## About this task
If a line of the records holds the word "only", copy it out.

## Provided records
/-- The operations of the vector slots that write a predicate or a scalar, and VCHK: VCMP combines its lane tests, PAND, POR
and PNOT are bitwise, PR governs the bits they write; PCNT counts the ones of pA and PR; VCHK of equal registers has no effect
and of different ones traps (R137, R150, R155). -/
def Obligations.PredicateResults : Prop :=
  ∀ (s : State) (h : VecHead) (ty : Ty) (fc : Fcc) (any : Bool) (pd pa pb : BitVec 4) (d : SCode) (a b : VCode),
    let c := s.core
    let m := c.lanePred h
    let x := c.source h.boost a ty.width
    let y := c.source h.boost b ty.width
    let full := spread (c.lanePred ⟨.none, h.pr⟩)
    (∀ p ∈ ([(.vcmp h ty fc any pd a b, (if ty.isFloat then 6 else 5, vextra c ty [x, y]), c.poisonV h.boost [a, b],
          vcmpBits c.pipe.inter ty fc any x y),
        (.pand h pd pa pb, (5, 0), c.poisonP h.boost [pa, pb], c.readP h.boost pa &&& c.readP h.boost pb),
        (.por h pd pa pb, (5, 0), c.poisonP h.boost [pa, pb], c.readP h.boost pa ||| c.readP h.boost pb),
        (.pnot h pd pa, (5, 0), c.poisonP h.boost [pa], ~~~(c.readP h.boost pa))] :
          List (Instr × (Nat × Nat) × Option Poison × Mask)),
      s.issues p.1 → (m ≠ 0 → c.overflow h.boost (.pred pd 0 0) = false) →
      exec p.1 s = .next (s.withCore (if m = 0 then c.idle p.2.1.1 p.2.1.2 (.pred pd p.2.2.2 0) h.boost
        else c.result p.2.1.1 p.2.1.2 (.pred pd p.2.2.2 m) h.boost (firstSome [p.2.2.1, c.poisonP h.boost [h.pr]])))) ∧
    (s.issues (.pcnt h d pa) → c.overflow h.boost (.scalar d 0) = false →
      exec (.pcnt h d pa) s = .next (s.withCore (c.result 5 0
        (.scalar d (BitVec.ofNat 64 (popc 64 (c.readP h.boost pa &&& c.readP h.boost h.pr).toNat))) h.boost
        (c.poisonP h.boost [pa, h.pr])))) ∧
    (s.issues (.vchk h.pr a b) → c.readV .none a &&& full = c.readV .none b &&& full → exec (.vchk h.pr a b) s = .next s) ∧
    (s.issues (.vchk h.pr a b) → c.readV .none a &&& full ≠ c.readV .none b &&& full →
      exec (.vchk h.pr a b) s = .next (s.withCore (c.raise (c.cause 0x052))))

/-- The lazy-exact vector operations on a register that has 64 draws left: every lane is decided by its own draw, the lanes
that PR permits are written in class LZ with the extension that the longest lane costs and the four cycles of an FP32 subnormal in
interlocked mode, and the register's draw number advances by 64 whatever PR holds (R125, R151 to R154, R227). The present draw number is
read as in log 50. That a slot that the policy ignore has nullified still advances the draw number and keeps the extension, with
no lane written, is log 93. -/
def Obligations.LazyVectorOperations : Prop :=
  ∀ (s : State) (pr pd g : BitVec 4) (d a : VCode) (fmt : SrndFmt), s.core.gcauses g 64 = [] →
    let c := s.core
    let r := c.regs.greg g
    let n := c.drawNow g
    let x := c.source .none a 32
    let m := c.lanePred ⟨.none, pr⟩
    let runs (i : Instr) : Prop := i.wf = true ∧ (c.trap.h = true → handlerBans i = false)
    (runs (.vbern pr pd a g) →
      let res := (List.range 64).map fun l => vbernLane c.pipe.inter (c.laneDigits r n l) (x.getD l 0)
      exec (.vbern pr pd a g) s = .next (s.withCore ((c.lazyFlight (m == 0) (.pred pd (mask64 (res.map (·.1))) m) none
        (lazyExt ((res.map (·.2)).foldl max 0)) (subExtra c.pipe.inter Fmt.f32 x) none).act (.draws g (n + 64))))) ∧
    (runs (.vsrnd pr d a g fmt) → c.poolRoom [d] (spread m) →
      let res := (List.range 64).map fun l => vsrndLane c.pipe.inter (srndFmt fmt) (c.laneDigits r n l) (x.getD l 0)
      let c' : Core := if c.wantsPool d (spread m) then { c with regs := c.regs.take d } else c
      exec (.vsrnd pr d a g fmt) s = .next (s.withCore ((c'.lazyFlight (spread m == 0)
        (.vector d (vecOf 32 (res.map (·.1))) (spread m)) none (lazyExt ((res.map (·.2)).foldl max 0)) (subExtra c.pipe.inter Fmt.f32 (x ++ res.map (·.1))) none).act
        (.draws g (n + 64)))))

/-! The matrix slot. -/

/-- The matrix operations where no precise cause holds: MCLAIM and MREL leave their slots for the end of the cycle; MMA starts
with the band scales, mode and operands of its issue and occupies the step stage; MZERO and MBAND enter the pipeline; MSNAP
reads a row of the working tile with its K-step count and MRD one of the architectural tile with its largest magnitude (R238 to
R247). -/
def Obligations.MatrixOperations : Prop :=
  ∀ (s : State) (acc : BitVec 2) (ma mb : BitVec 5) (fmt : MxFmt) (ks : BitVec 4) (tb z : Bool) (row : BitVec 7)
    (vd : BitVec 6) (sd : SCode),
    let c := s.core
    let n := ks.toNat + 1
    let slots := (n + fmt.cap - 1) / fmt.cap
    (s.issues (.mclaim ma mb) → exec (.mclaim ma mb) s = .next (s.withCore (c.act (.claim ma.toNat mb.toNat)))) ∧
    (s.issues (.mrel ma mb) → exec (.mrel ma mb) s = .next (s.withCore (c.act (.release ma.toNat mb.toNat)))) ∧
    (s.issues (.mma acc ma mb fmt ks tb z) → (s.headland.slack = true → fmt = .bf16) → c.mx.busy = 0 →
      (∀ i < slots, c.mx.claims.toList.getD (ma.toNat + i) false = true ∧ c.mx.claims.toList.getD (mb.toNat + i) false = true) →
      let m : Mma := { acc := acc, ma := ma, mb := mb, fmt := fmt, steps := n, tb := tb, z := z
                       band := c.mx.band[acc.toNat]'(acc.isLt), inter := c.pipe.inter, subnormal := false, uid := c.loc.nextUid
                       addr := c.pipe.addr, age := 0, next := 0, done := 0, latched := [] }
      let c' : Core := { c with mx := { c.mx with mmas := c.mx.mmas ++ [m], busy := n * Config.stepCycles fmt } }
      exec (.mma acc ma mb fmt ks tb z) s = .next (s.withCore c'.startSteps)) ∧
    (s.issues (.mzero acc) → (∀ m ∈ c.mx.mmas, m.acc ≠ acc) →
      exec (.mzero acc) s = .next (s.withCore (c.result 12 0 (.tileZero acc) .none none))) ∧
    (s.issues (.mband acc ma) →
      exec (.mband acc ma) s = .next (s.withCore (c.result 12 0 (.band acc (c.readS .none (ma.zeroExtend 6))) .none none))) ∧
    (c.poolRoom [vd, vd + 1] (BitVec.allOnes 2048) →
      let all := BitVec.allOnes 2048
      let put (l : List Nat) (w : Word) : Core := (c.vecResults 12 0
        [⟨.none, vd, vecOf 32 (l.take 64), all, none⟩, ⟨.none, vd + 1, vecOf 32 (l.drop 64), all, none⟩]).result 12 0
          (.scalar sd w) .none none
      (s.issues (.msnap acc row vd sd) → exec (.msnap acc row vd sd) s = .next (s.withCore
        (put (tileRow (c.mx.working[acc.toNat]'(acc.isLt)) row) (c.mx.count[acc.toNat]'(acc.isLt))))) ∧
      (s.issues (.mrd acc row vd sd) → exec (.mrd acc row vd sd) s = .next (s.withCore
        (put (tileRow (c.mx.arch[acc.toNat]'(acc.isLt)) row)
          (BitVec.ofNat 64 (rowMax (tileRow (c.mx.arch[acc.toNat]'(acc.isLt)) row)))))))


/-! The copy slots. -/

/-- Vector accesses to the scratchpad inside the allocation, aligned, and for a store in no sealed range: the loads put their
bytes into the pipeline for d, the stores leave one store for each element, lane 0 first, and a post-increment writes the base
at the end of the cycle (R110, R190 to R193). The address of a post-incremented access is its base alone, by the reading of
log 17, and that a store may take `zero`, `x` and `ln` as its data is that of log 34. -/
def Obligations.ScratchpadVectors : Prop :=
  ∀ (s : State) (qp : Guard) (dr : VCode) (bs : SCode) (ix : VCode) (sz : Sz) (pi : Bool) (ofs : BitVec 10),
    let c := s.core
    let a := (c.mAddr bs pi ofs).toNat
    let n := 256 / 2 ^ sz.toNat
    let es := 4 / 2 ^ sz.toNat
    let stride : Int := ((c.readS .none (bs + 1)).setWidth 32).toInt
    let as := (List.range (256 / es)).map fun (l : Nat) => (((a : Int) + (l : Int) * stride) % (2 ^ 64 : Int)).toNat
    let xs := (c.source .none ix 32).map fun x => ((c.readS .none bs).toNat + x) % 2 ^ 64
    let bump (c' : Core) : Core := if pi then c'.atEnd (.scalar bs (c'.readS .none bs + ofs.signExtend 64 * 32)) else c'
    let full (v mask : Vec) : List VecWrite := [⟨.none, dr, v, mask, none⟩]
    let all := BitVec.allOnes 2048
    let open_ (x k : Nat) : Prop := ∀ r ∈ c.regs.sealed, x + k ≤ r.1 ∨ r.1 + r.2 ≤ x
    let puts (l : List (Nat × List Byte)) : Core := l.foldl (fun c' p => c'.act (.store p.1 p.2)) c
    (s.issues (.vld qp dr bs sz pi ofs) → a % 32 = 0 → a + n ≤ c.alloc → c.poolRoom [dr] (lowMask n) →
      exec (.vld qp dr bs sz pi ofs) s = .next (s.withCore
        (bump (c.vecResults 11 0 (full (BitVec.ofNat 2048 (rdNat c.loc.scratch a n)) (lowMask n)))))) ∧
    (s.issues (.vst qp dr bs sz pi ofs) → a % 32 = 0 → a + n ≤ c.alloc → open_ a n →
      exec (.vst qp dr bs sz pi ofs) s = .next (s.withCore (bump (puts [(a, leBytes n (c.dataVec dr).toNat)])))) ∧
    (s.issues (.vlds qp dr bs sz pi ofs) → a % es = 0 → stride % (es : Int) = 0 → (∀ x ∈ as, x + es ≤ c.alloc) →
      c.poolRoom [dr] all → exec (.vlds qp dr bs sz pi ofs) s = .next (s.withCore
        (bump (c.vecResults 11 0 (full (vecOf (8 * es) (as.map fun x => rdNat c.loc.scratch x es)) all))))) ∧
    (s.issues (.vsts qp dr bs sz pi ofs) → a % es = 0 → stride % (es : Int) = 0 → (∀ x ∈ as, x + es ≤ c.alloc ∧ open_ x es) →
      exec (.vsts qp dr bs sz pi ofs) s = .next (s.withCore
        (bump (puts ((List.zip as (c.source .none dr (8 * es))).map fun p => (p.1, leBytes es p.2)))))) ∧
    (s.issues (.vgath qp dr bs ix) → (∀ x ∈ xs, x % 4 = 0 ∧ x + 4 ≤ c.alloc) → c.poolRoom [dr] all →
      exec (.vgath qp dr bs ix) s = .next (s.withCore
        (c.vecResults 11 0 (full (vecOf 32 (xs.map fun x => rdNat c.loc.scratch x 4)) all)))) ∧
    (s.issues (.vscat qp dr bs ix) → (∀ x ∈ xs, x % 4 = 0 ∧ x + 4 ≤ c.alloc ∧ open_ x 4) →
      exec (.vscat qp dr bs ix) s = .next (s.withCore
        (puts ((List.zip xs (c.source .none dr 32)).map fun p => (p.1, leBytes 4 p.2)))))

/-- Stores change the bytes that they store to and no other. One that an operation leaves for the end of its cycle writes its
bytes at its address of the scratchpad and changes nothing else of the device. A store command that begins changes no byte of
device memory: it faults, or what is left of it are pieces that hold each of its bytes once, none across a multiple of 32 bytes;
such a piece writes its bytes where the segments of its berth place them, or faults and writes none, and every other byte of
device memory reads as before, whatever line was stale, in every state whose memories have the canonical form that every step
keeps; with no piece left the command completes with status ok (R83, R110, R188, R191, R194, R195, R287, R365). -/
def Obligations.StoreFrames : Prop :=
  (∀ (s : State) (n : BitVec 8) (x : Nat) (bs : List Byte), s.core.no = n →
    let t := (s.act n (.store x bs)).1
    (s.act n (.store x bs)).2 = none ∧
    (∀ a, a < x ∨ x + bs.length ≤ a → rd 0 t.core.loc.scratch a = rd 0 s.core.loc.scratch a) ∧
    (Memory.wf s.core.loc.scratch = true → ∀ i, i < bs.length → rd 0 t.core.loc.scratch (x + i) = bs.getD i 0) ∧
    t = { s with core := { s.core with loc := { s.core.loc with scratch := t.core.loc.scratch } } }) ∧
  (∀ (s : State) (n : BitVec 8) (k : Cmd) (va : Nat) (bs : List Byte) (nc : Bool), k.kind = .store va bs nc →
    let t := (s.perform n k).1
    let pieces := pieceBytes (spanParts va bs.length) bs
    (k.plan = none →
      (∀ a, t.byteAt a = s.byteAt a) ∧ t.core = s.core ∧ t.others = s.others ∧ t.berths = s.berths ∧
      ((∃ e, (s.perform n k).2 = .fault e) ∨
        ∃ p, (s.perform n k).2 = .plan p ∧ p.left.flatten = pieces.map fun q => .store q.1 q.2)) ∧
    (∀ q ∈ pieces, q.1 % 32 + q.2.length ≤ 32) ∧ (pieces.map (·.2)).flatten = bs ∧
    (∀ i, (h : i < pieces.length) → pieces[i].1 = va + ((pieces.take i).map fun q => q.2.length).sum) ∧
    (∀ p, k.plan = some p → p.left = [] → s.perform n k = (s, .complete 0))) ∧
  ∀ (s : State) (n : BitVec 8) (k : Cmd) (p : Plan) (i x : Nat) (bs : List Byte),
    s.memOk = true → (p.left.head?.bind fun l => l[i]?) = some (.store x bs) → x % 32 + bs.length ≤ 32 →
    let t := (s.performPart n k p i).1
    let place (j : Nat) : Option Nat := (s.berth k.ref.berth).device (x + j) true
    (∀ a, (∀ j, j < bs.length → place j ≠ some a) → t.byteAt a = s.byteAt a) ∧
    ((∃ q, (s.performPart n k p i).2 = .plan q) → ∀ j a, j < bs.length → place j = some a → t.byteAt a = bs.getD j 0) ∧
    ((∃ e, (s.performPart n k p i).2 = .fault e) → ∀ a, t.byteAt a = s.byteAt a) ∧
    t.core = s.core ∧ t.others = s.others ∧ t.berths = s.berths

/-- The accesses to global memory at aligned addresses: each sends its command to the copy queue of its slot, with the
address, data and elements as read at issue; a load's destinations stay pending, with their registers taken, a store is also
seen by the core's own L1, and a post-increment writes the base (R182, R190, R194 to R197, R71). The address of a
post-incremented access is its base alone, by the reading of log 17, and that a store may take `zero`, `x` and `ln` as its data is that of
log 34. -/
def Obligations.GlobalAccesses : Prop :=
  ∀ (s : State) (qp : Guard) (dr : VCode) (bs : SCode) (sz : Sz) (pi : Bool) (ofs : BitVec 10) (o : MOffset),
    let c := s.core
    let a := (c.mAddr bs pi ofs).toNat
    let n := 256 / 2 ^ sz.toNat
    let bump (c' : Core) : Core := if pi then c'.atEnd (.scalar bs (c'.readS .none bs + ofs.signExtend 64 * 32)) else c'
    let data := leBytes n (c.dataVec dr).toNat
    let w := 32 * (sz.toNat + 1)
    let load (k : CmdKind) (m : Vec) : Core :=
      (c.takeAll [⟨.none, dr, 0, m, none⟩]).sendLoad c.cq k .none [.vector dr 0 m]
    (∀ p ∈ ([(.gld qp dr bs sz pi ofs, false), (.gldNc qp dr bs sz pi ofs, true)] : List (Instr × Bool)),
      s.issues p.1 → a % 32 = 0 → c.poolRoom [dr] (lowMask n) →
      exec p.1 s = .next (s.withCore (bump (load (.load a n p.2 dr) (lowMask n))))) ∧
    (∀ p ∈ ([(.gst qp dr bs sz pi ofs, false), (.gstNc qp dr bs sz pi ofs, true)] : List (Instr × Bool)),
      s.issues p.1 → a % 32 = 0 → exec p.1 s = .next (s.withCore
        (bump ((c.act (.gstore a data p.2)).send c.cq (.store a data p.2) none .none none)))) ∧
    (∀ p ∈ ([(.ataAdd qp dr bs sz o, .add), (.ataMin qp dr bs sz o, .min), (.ataMax qp dr bs sz o, .max),
        (.ataOr qp dr bs sz o, .or), (.ataAnd qp dr bs sz o, .and)] : List (Instr × AtaOp)),
      s.issues p.1 → ¬ (c.det = true ∧ p.2 = .add ∧ sz = 0) →
      (match o with | .imm i f => (c.mAddr bs i f).toNat % 32 = 0 | .index _ => ∀ e ∈ c.ataElems dr bs o, e.1 % 4 = 0) →
      exec p.1 s = .next (s.withCore (let c' := c.send c.cq (.ata p.2 sz (c.ataElems dr bs o)) none .none none
        match o with | .imm i f => c'.bumpBase bs i f | .index _ => c'))) ∧
    (∀ p ∈ ([(.atxXchg qp dr bs sz pi ofs, false), (.atxCas qp dr bs sz pi ofs, true)] : List (Instr × Bool)),
      s.issues p.1 → a % (w / 8) = 0 → c.poolRoom [dr] (BitVec.allOnes 2048) →
      exec p.1 s = .next (s.withCore (bump
        (load (.atx p.2 a w (lane (c.readV .none dr) w 0) (lane (c.readV .none dr) w 1) dr) (BitVec.allOnes 2048)))))
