/-- What a read of a span of current, healthy memory gives, where each of its bytes lies at its own number. -/
theorem State.peek_plain {s : State} {b : BitVec 4} {va n : Nat} (h : ∀ a, va ≤ a → a < va + n → s.place b a false = .ok a)
    (hs : s.dram.stale = []) (hp : s.dram.poison = []) (he : s.dram.errors = []) : s.peek b va n = some (rdBytes s.dram.mem va n) := by
  have key : ∀ fuel a n, va ≤ a → (∀ x, a ≤ x → x < a + n → s.place b x false = .ok x) → n = 0 ∨ n + a % 64 ≤ 64 * fuel →
      (chunks fuel a n).foldr (fun p acc => match acc, s.place b p.1 false with
        | some l, .ok a =>
          let d := (s.fill b (lineOf a)).dram
          if d.poisoned (lineOf a) then none else some (((d.line (lineOf a)).drop (a % 64)).take p.2 ++ l)
        | _, _ => none) (some []) = some (rdBytes s.dram.mem a n) := by
    intro fuel
    induction fuel with
    | zero => intro a n _ _ hf; obtain rfl : n = 0 := by omega
              rfl
    | succ f ih =>
      intro a n ha hx hf
      by_cases hn : n = 0
      · subst hn; simp [chunks, rdBytes]
      · have hk : min n (64 - a % 64) ≤ n := Nat.min_le_left _ _
        simp only [chunks, if_neg hn, List.foldr_cons]
        rw [ih _ _ (by omega) (fun x h1 h2 => hx x (by omega) (by omega)) (by omega), hx a (by omega) (by omega)]
        have hd : (s.fill b (lineOf a)).dram.stale = [] ∧ (s.fill b (lineOf a)).dram.poison = [] := by
          have h := s.dram.fill_plain ((s.berth b).ways (homeDie (lineOf a))) s.cycle (lineOf a)
          exact ⟨h.2.1.trans hs, (h.2.2 he).1.trans hp⟩
        have hl : lineOf a + a % 64 = a := by simp only [lineOf]; omega
        simp only [Dram.poisoned, Dram.line, isStale, hd.1, hd.2, List.contains_nil, Bool.false_and, Bool.false_eq_true, if_false,
          State.fill_mem]
        rw [rdBytes_part (by omega), hl, rdBytes_append hk]
  exact key _ va n (Nat.le_refl _) h (by omega)
/-- A recall finds nothing where nothing is on its way and no core holds a line. -/
theorem State.recall_idle {s : State} {b : BitVec 4} {va : Nat} (h1 : s.transit.homeward = []) (h2 : s.transit.partials = [])
    (h3 : (s.berth b).obj.waiting = []) (h4 : ∀ c ∈ s.holders, c.loc.lines = []) : s.recall b va = s := by
  have hl : (s.holders.flatMap fun c => c.loc.lines.filter (Line.pendingFor b va)) = [] := by
    rw [List.flatMap_eq_nil_iff]; intro c hc; rw [h4 c hc]; rfl
  have hf : s.forward b va = s := by simp [State.forward, h3]
  simp only [State.recall, h1, h2, hl, hf]
  rfl
/-- Before a read of the device's own, where nothing is held for its lines and no line has an error, the L2 and its counts change. -/
theorem State.recallSpan_idle {s : State} {b : BitVec 4} {va n : Nat} (h1 : s.transit.homeward = []) (h2 : s.transit.partials = [])
    (h3 : (s.berth b).obj.waiting = []) (h4 : ∀ c ∈ s.holders, c.loc.lines = []) (h5 : s.dram.errors = []) :
    ∃ d : Dram, s.recallSpan b va n = { s with dram := d } ∧ d.mem = s.dram.mem ∧ d.owners = s.dram.owners ∧ d.stale = s.dram.stale ∧
      d.poison = s.dram.poison ∧ d.errors = [] := by
  unfold State.recallSpan
  generalize spanChunks va n = l
  induction l generalizing s with
  | nil => exact ⟨s.dram, rfl, rfl, rfl, rfl, rfl, h5⟩
  | cons p r ih =>
    rw [List.foldl_cons, State.recall_idle h1 h2 h3 h4]
    dsimp only
    split
    · rename_i a _
      have f := s.dram.fill_plain ((s.berth b).ways (homeDie (lineOf a))) s.cycle (lineOf a)
      obtain ⟨d, e, m, o, t, p, q⟩ := ih (s := s.fill b (lineOf a)) h1 h2 h3 h4 (f.2.2 h5).2
      exact ⟨d, e, m.trans (s.fill_mem b (lineOf a)), o.trans f.1, t.trans f.2.1, p.trans (f.2.2 h5).1, q⟩
    · exact ih h1 h2 h3 h4 h5

end Sys2Proof.Machine
end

## Answer to this exercise
        simp only [chunks, if_neg hn, List.foldr_cons]
        have hl : lineOf a + a % 64 = a := by simp only [lineOf]; omega
        simp only [Dram.poisoned, Dram.line, isStale, hd.1, hd.2, List.contains_nil, Bool.false_and, Bool.false_eq_true, if_false,
  simp only [State.recall, h1, h2, hl, hf]
    dsimp only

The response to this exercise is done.